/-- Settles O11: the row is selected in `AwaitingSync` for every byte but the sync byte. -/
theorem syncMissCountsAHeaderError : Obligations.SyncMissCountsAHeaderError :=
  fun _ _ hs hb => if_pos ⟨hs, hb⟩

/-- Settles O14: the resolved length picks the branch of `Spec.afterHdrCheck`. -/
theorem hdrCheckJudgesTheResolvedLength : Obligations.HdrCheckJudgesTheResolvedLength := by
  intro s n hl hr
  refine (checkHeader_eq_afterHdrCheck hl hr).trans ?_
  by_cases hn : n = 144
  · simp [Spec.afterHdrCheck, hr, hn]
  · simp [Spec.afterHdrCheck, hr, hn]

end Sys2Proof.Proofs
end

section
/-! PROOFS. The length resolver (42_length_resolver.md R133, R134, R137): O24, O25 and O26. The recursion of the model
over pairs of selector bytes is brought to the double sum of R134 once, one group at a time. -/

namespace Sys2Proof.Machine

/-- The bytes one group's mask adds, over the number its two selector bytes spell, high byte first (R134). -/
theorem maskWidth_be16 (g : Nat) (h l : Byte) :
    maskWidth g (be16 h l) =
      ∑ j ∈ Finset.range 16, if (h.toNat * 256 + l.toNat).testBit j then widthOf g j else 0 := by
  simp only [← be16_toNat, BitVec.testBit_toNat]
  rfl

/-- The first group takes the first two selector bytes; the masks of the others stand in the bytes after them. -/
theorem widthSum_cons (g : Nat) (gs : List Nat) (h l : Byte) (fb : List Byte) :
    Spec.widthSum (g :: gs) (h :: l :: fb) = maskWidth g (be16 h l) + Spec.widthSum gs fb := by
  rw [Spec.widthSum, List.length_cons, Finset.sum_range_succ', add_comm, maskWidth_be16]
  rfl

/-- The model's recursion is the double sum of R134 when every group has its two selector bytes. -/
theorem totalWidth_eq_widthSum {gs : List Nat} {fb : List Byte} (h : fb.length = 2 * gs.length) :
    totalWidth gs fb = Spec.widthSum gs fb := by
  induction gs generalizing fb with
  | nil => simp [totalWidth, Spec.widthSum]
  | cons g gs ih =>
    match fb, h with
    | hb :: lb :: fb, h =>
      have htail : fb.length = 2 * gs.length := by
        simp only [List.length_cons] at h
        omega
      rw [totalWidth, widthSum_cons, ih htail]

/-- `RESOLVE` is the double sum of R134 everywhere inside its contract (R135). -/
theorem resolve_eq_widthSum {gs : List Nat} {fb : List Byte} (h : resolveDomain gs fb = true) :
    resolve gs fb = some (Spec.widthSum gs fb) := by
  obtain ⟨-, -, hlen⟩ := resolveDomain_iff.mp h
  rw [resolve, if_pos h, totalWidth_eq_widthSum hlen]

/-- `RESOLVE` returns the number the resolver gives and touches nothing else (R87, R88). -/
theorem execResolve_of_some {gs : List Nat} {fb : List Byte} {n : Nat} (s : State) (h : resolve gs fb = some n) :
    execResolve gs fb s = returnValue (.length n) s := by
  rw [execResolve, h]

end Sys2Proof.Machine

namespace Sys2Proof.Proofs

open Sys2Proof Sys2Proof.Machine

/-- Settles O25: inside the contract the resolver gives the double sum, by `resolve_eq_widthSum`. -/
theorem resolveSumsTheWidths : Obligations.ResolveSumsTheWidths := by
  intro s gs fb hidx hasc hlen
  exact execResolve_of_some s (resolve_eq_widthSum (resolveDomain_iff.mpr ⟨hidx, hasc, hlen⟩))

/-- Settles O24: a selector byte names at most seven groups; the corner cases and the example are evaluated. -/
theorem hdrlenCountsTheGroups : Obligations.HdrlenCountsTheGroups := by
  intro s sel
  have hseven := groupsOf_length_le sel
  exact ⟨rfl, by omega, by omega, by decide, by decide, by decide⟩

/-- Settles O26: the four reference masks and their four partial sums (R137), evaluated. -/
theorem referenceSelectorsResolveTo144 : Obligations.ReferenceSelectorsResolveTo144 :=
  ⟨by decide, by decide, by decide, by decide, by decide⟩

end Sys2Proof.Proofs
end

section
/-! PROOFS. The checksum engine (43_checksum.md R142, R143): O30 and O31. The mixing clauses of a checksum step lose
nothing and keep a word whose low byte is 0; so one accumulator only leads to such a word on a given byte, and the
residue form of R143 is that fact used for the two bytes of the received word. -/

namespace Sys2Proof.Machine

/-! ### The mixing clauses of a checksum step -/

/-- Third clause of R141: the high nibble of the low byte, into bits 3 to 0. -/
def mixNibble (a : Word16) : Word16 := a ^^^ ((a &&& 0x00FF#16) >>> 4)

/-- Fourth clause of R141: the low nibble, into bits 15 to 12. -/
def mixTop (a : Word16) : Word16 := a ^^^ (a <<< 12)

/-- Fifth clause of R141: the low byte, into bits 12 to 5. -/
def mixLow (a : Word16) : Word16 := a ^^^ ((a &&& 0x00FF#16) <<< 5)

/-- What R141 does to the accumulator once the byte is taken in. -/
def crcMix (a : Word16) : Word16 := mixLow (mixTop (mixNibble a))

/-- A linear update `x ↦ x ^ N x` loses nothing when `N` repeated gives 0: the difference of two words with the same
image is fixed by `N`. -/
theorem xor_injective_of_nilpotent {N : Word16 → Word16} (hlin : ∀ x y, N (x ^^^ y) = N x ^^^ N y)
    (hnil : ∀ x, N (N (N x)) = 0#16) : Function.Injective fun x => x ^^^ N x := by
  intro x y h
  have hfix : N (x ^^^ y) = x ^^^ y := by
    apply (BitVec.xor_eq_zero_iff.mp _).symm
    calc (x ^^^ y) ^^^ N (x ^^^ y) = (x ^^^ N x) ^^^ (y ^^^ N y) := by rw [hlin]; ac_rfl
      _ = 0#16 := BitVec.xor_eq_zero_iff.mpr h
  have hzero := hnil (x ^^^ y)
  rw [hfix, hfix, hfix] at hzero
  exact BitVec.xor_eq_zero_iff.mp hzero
--
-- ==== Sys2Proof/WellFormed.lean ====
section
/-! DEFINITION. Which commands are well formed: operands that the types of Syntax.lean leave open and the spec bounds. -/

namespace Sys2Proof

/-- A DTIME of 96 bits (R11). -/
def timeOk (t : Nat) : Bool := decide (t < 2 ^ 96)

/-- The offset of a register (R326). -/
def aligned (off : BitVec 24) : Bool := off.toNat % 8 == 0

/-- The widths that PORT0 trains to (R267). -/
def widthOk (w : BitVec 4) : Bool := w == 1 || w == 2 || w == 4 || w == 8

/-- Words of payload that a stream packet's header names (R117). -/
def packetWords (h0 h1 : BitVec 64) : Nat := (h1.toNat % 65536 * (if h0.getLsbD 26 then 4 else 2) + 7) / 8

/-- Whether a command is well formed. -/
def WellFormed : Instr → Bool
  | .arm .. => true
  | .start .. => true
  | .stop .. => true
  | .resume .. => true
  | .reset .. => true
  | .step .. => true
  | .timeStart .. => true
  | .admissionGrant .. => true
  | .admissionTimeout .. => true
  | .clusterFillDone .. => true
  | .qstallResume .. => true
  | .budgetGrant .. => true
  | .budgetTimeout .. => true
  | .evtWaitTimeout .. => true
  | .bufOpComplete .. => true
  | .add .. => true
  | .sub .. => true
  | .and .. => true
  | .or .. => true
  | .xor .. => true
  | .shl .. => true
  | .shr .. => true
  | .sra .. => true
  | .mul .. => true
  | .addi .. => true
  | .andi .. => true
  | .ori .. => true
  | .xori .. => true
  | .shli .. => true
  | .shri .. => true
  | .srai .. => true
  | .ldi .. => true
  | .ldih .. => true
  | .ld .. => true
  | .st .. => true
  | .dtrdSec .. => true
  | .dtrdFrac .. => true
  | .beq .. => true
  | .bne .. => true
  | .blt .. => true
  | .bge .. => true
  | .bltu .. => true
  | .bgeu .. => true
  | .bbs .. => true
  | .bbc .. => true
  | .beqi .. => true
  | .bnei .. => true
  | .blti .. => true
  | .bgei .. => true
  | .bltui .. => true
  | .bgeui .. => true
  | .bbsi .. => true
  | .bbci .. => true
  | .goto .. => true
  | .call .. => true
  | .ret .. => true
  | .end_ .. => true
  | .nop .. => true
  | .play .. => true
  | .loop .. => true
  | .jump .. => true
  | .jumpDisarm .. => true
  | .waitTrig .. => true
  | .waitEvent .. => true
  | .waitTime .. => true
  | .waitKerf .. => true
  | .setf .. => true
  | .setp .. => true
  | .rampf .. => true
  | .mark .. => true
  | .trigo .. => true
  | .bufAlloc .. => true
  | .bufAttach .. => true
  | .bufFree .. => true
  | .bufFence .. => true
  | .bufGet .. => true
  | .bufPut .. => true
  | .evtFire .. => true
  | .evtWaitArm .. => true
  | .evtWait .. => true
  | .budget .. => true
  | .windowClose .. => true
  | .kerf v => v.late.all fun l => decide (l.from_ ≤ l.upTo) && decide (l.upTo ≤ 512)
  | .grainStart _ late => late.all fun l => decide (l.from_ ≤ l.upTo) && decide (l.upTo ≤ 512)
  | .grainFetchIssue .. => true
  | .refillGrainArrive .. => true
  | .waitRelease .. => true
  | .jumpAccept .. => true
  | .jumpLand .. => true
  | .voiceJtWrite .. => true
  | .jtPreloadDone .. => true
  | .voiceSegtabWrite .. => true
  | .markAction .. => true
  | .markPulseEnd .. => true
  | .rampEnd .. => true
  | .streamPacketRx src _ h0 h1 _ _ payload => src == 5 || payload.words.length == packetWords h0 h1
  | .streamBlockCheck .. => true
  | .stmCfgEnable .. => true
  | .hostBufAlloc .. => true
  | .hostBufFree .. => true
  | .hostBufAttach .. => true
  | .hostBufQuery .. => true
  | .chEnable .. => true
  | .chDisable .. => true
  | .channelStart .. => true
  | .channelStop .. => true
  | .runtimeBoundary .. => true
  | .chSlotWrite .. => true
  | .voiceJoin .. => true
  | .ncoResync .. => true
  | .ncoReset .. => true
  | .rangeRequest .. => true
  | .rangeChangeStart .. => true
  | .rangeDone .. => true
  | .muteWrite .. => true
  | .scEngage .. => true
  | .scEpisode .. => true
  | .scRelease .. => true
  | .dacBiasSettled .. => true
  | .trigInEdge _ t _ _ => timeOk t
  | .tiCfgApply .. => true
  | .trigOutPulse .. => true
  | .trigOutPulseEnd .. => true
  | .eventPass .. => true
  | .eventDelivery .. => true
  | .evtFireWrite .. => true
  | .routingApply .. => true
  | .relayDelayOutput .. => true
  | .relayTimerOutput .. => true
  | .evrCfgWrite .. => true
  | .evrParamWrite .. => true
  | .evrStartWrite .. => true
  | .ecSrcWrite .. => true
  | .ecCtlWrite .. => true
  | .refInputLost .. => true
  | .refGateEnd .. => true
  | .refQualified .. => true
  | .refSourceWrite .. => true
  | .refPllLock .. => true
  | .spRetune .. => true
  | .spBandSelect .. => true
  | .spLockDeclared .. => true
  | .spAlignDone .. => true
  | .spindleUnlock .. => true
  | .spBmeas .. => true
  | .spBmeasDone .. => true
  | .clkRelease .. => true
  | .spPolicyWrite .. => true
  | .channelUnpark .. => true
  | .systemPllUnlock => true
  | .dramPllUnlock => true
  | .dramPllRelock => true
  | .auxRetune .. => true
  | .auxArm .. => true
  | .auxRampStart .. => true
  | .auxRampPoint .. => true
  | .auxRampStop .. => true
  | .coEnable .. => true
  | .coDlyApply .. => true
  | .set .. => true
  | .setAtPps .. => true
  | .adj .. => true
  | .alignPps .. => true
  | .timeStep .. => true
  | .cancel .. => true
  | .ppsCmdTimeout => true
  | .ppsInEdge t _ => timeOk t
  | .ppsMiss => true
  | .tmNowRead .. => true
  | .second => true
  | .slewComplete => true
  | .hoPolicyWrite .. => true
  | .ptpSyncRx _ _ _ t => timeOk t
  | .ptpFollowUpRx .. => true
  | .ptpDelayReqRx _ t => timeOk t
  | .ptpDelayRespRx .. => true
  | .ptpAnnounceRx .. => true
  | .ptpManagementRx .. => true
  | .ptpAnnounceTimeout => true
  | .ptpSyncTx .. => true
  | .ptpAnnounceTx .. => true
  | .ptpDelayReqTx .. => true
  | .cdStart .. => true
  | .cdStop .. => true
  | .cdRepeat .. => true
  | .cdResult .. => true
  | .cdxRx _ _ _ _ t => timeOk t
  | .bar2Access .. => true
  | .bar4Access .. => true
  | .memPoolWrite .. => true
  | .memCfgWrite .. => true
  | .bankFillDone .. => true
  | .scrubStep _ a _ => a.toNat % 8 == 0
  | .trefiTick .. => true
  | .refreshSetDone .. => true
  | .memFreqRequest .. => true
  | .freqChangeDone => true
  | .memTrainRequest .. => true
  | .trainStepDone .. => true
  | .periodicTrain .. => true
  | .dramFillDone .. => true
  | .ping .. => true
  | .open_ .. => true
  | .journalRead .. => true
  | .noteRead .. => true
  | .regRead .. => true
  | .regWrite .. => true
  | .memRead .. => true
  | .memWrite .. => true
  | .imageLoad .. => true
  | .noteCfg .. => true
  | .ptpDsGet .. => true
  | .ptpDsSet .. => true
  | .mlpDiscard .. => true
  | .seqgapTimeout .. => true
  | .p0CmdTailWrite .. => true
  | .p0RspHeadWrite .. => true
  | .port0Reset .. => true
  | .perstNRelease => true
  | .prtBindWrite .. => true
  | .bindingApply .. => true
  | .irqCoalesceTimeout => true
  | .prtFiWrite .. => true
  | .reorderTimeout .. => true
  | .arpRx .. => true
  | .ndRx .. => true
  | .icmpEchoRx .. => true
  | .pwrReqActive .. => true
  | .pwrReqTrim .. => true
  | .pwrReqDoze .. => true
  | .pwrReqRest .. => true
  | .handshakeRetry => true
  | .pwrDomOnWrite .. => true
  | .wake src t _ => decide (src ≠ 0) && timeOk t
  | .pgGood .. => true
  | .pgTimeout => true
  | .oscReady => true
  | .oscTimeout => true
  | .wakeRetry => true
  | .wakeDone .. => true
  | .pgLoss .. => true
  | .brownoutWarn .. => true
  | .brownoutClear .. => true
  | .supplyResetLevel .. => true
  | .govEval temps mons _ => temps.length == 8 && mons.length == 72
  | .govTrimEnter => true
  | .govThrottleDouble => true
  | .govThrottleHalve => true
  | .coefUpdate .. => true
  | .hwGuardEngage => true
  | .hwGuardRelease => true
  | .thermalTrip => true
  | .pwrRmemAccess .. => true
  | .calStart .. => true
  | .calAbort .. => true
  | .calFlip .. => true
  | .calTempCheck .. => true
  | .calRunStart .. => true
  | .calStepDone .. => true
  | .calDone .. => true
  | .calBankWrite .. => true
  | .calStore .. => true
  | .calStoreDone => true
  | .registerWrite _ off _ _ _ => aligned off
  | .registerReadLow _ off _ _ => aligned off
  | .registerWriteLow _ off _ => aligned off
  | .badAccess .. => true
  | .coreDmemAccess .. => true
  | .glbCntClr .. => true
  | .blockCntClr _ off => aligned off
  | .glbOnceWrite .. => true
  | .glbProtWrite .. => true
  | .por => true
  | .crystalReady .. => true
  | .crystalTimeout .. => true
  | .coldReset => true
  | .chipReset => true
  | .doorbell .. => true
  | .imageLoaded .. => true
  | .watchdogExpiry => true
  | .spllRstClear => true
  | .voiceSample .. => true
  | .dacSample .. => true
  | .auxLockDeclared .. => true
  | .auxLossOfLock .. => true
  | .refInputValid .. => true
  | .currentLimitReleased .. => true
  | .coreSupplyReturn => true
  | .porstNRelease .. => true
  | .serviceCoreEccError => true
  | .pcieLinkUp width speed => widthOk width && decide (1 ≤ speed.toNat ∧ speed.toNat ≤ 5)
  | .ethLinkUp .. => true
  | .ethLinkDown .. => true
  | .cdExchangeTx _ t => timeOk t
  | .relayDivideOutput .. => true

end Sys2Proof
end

_Instructions to follow_
Look above for the line holding "namespace Sys2Proof.Proofs" and the line holding "intro x y h". Retype both, and every line between them, word for word and nothing else.

_Written solution_
namespace Sys2Proof.Proofs

open Sys2Proof Sys2Proof.Machine

/-- Settles O25: inside the contract the resolver gives the double sum, by `resolve_eq_widthSum`. -/
theorem resolveSumsTheWidths : Obligations.ResolveSumsTheWidths := by
  intro s gs fb hidx hasc hlen
  exact execResolve_of_some s (resolve_eq_widthSum (resolveDomain_iff.mpr ⟨hidx, hasc, hlen⟩))

/-- Settles O24: a selector byte names at most seven groups; the corner cases and the example are evaluated. -/
theorem hdrlenCountsTheGroups : Obligations.HdrlenCountsTheGroups := by
  intro s sel
  have hseven := groupsOf_length_le sel
  exact ⟨rfl, by omega, by omega, by decide, by decide, by decide⟩

/-- Settles O26: the four reference masks and their four partial sums (R137), evaluated. -/
theorem referenceSelectorsResolveTo144 : Obligations.ReferenceSelectorsResolveTo144 :=
  ⟨by decide, by decide, by decide, by decide, by decide⟩

end Sys2Proof.Proofs
end

section
/-! PROOFS. The checksum engine (43_checksum.md R142, R143): O30 and O31. The mixing clauses of a checksum step lose
nothing and keep a word whose low byte is 0; so one accumulator only leads to such a word on a given byte, and the
residue form of R143 is that fact used for the two bytes of the received word. -/

namespace Sys2Proof.Machine

/-! ### The mixing clauses of a checksum step -/

/-- Third clause of R141: the high nibble of the low byte, into bits 3 to 0. -/
def mixNibble (a : Word16) : Word16 := a ^^^ ((a &&& 0x00FF#16) >>> 4)

/-- Fourth clause of R141: the low nibble, into bits 15 to 12. -/
def mixTop (a : Word16) : Word16 := a ^^^ (a <<< 12)

/-- Fifth clause of R141: the low byte, into bits 12 to 5. -/
def mixLow (a : Word16) : Word16 := a ^^^ ((a &&& 0x00FF#16) <<< 5)

/-- What R141 does to the accumulator once the byte is taken in. -/
def crcMix (a : Word16) : Word16 := mixLow (mixTop (mixNibble a))

/-- A linear update `x ↦ x ^ N x` loses nothing when `N` repeated gives 0: the difference of two words with the same
image is fixed by `N`. -/
theorem xor_injective_of_nilpotent {N : Word16 → Word16} (hlin : ∀ x y, N (x ^^^ y) = N x ^^^ N y)
    (hnil : ∀ x, N (N (N x)) = 0#16) : Function.Injective fun x => x ^^^ N x := by
  intro x y h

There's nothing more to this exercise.